If you really want to do the summing directly in code, probably the easiest way would be to use a helper function like this:

function: COUNT:n minimum MIN:n {
  if COUNT < 0 { result: -1 }
  if COUNT < MIN { result: 0 }
  result: 1
}

This just takes a number COUNT (which could be the result of any dice roll) and compares it to a target number MIN, returning -1 if the count is negative, 0 if it's non-negative but less than the target, and 1 if it's equal to or greater than the target. Plotting e.g. [[roll X d NORMAL] minimum 4] will then directly give you the probabilities you asked for.

Of course, it's also easy enough to loop this over a range of dice pool sizes, if that's what you want.

The other way

There's no need to write any extra code for this, since the AnyDice user interface already provides the "At Least" and "At Most" modes that automatically sum the output probabilities.

For example, running the code by Jasper Flick from this answer (which, by default, uses DIFFICULTY: 7 and X: 4 dice) and clicking the "At Least" button gives the following output:

Screenshot

Looking at the bar labeled "4" in each graph, we can see that the probability of rolling at least 4 successes (with 4 dice against difficulty 7, in this case) is normally 2.56%, and rises to 11.86% with specialization, 15.36% with willpower and 27.94% with both.

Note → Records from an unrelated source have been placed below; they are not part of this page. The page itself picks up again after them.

-- ==== Sys2Proof/Machine/TokenEncoder.lean ====
section
/-! DEFINITION. The match/length/offset encoder and the encoder's token step (42_token_encoder). -/

namespace Sys2Proof.Machine

/-- 42 R155: lengthen the match while the next pair of bytes is equal; `fuel` is how much longer it may become. -/
def extendFrom (e : Enc) : Nat → Nat → Except Fault Nat
  | 0, mlen => .ok mlen
  | fuel + 1, mlen => do
    let a ← readEsrc e (e.spos.toNat + mlen)
    let c ← readEsrc e (e.w.cand.toNat + mlen)
    if a = c then extendFrom e fuel (mlen + 1) else return mlen

/-- 42 R155: from `MATCH_MIN` to at most `MATCH_MAX`. -/
def extendOp (e : Enc) : Except Fault Enc := do
  let mlen ← extendFrom e (Config.matchMax - Config.matchMin) Config.matchMin
  return { e with w := { e.w with len := lenFieldOf mlen } }

/-- 42 R156. -/
def emitMatchOp (e : Enc) : Except Fault Enc := do
  let e ← pushEdst (byte0Of e.w.len e.w.off) e
  let e ← pushEdst (byte1Of e.w.off) e
  advanceEnc (mlenOf e.w.len) e

/-- 42 R157. -/
def emitLitOp (e : Enc) : Except Fault Enc := do
  let b ← readEsrc e e.spos.toNat
  let e ← pushEdst b e
  advanceEnc 1 e

/-- The match finder's part of a token step, parts 3 and 4 of 42 R158 up to the decision. -/
def findOp (e : Enc) : Except Fault Enc := do
  let e ← hash3Op e
  let e ← tindexOp e
  let e ← tlookupOp e
  let e ← offsetOp e
  let e ← candOp e
  let e ← cmp3Op e
  acceptOp e

/-- The token of a step, parts 2 to 5 of 42 R158. -/
def tokenOp (e : Enc) : Except Fault Enc := do
  let e ← tailguardOp e
  if e.w.tail then emitLitOp e
  else
    let e ← findOp e
    if e.w.accept then
      let e ← setbitOp e
      let e ← extendOp e
      emitMatchOp e
    else emitLitOp e

/-- Part 6 of 42 R158: the call ends when the source is used up (R159). -/
def finishEncIfEnd (e : Enc) : Enc := if e.spos = e.slen then finishEnc e else e

/-- The wires hold nothing between steps (10 R23, log entry 7). -/
def clearEncWires (e : Enc) : Enc := { e with w := .none }

/-- 42 R158: the frame step first; if it fell back the step and the call end there. -/
def encStepOp (e : Enc) : Except Fault Enc := do
  let e ← frameOp e
  if e.mode = .busy then
    let e ← tokenOp e
    return clearEncWires (finishEncIfEnd e)
  else return clearEncWires e

/-- `E.EXTEND`. Run by name without an accepted candidate (42 R155) it measures from the candidate in the wires: DESIGN
CHOICE, log entry 27. -/
def execEExtend (s : State) : Host.Outcome State Fault Refusal := onEnc (whenEnc extendOp) s

/-- `E.EMIT_MATCH`. -/
def execEEmitMatch (s : State) : Host.Outcome State Fault Refusal := onEnc (whenEnc emitMatchOp) s

/-- `E.EMIT_LIT`. -/
def execEEmitLit (s : State) : Host.Outcome State Fault Refusal := onEnc (whenEnc emitLitOp) s

/-- `E.STEP`. -/
def execEStep (s : State) : Host.Outcome State Fault Refusal := onEnc (whenEnc encStepOp) s

end Sys2Proof.Machine
end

Similarly, looking at the bar labeled "0" in the same output gives the probability of not botching (since the code treats a botched roll as -1 successes), which is 93.29% without willpower (and 100% with it). To get the probability of botching the roll, you can either subtract that from 100% (and, hopefully, get 6.71%), or just switch to "At Most" mode and look at the "-1" bar instead.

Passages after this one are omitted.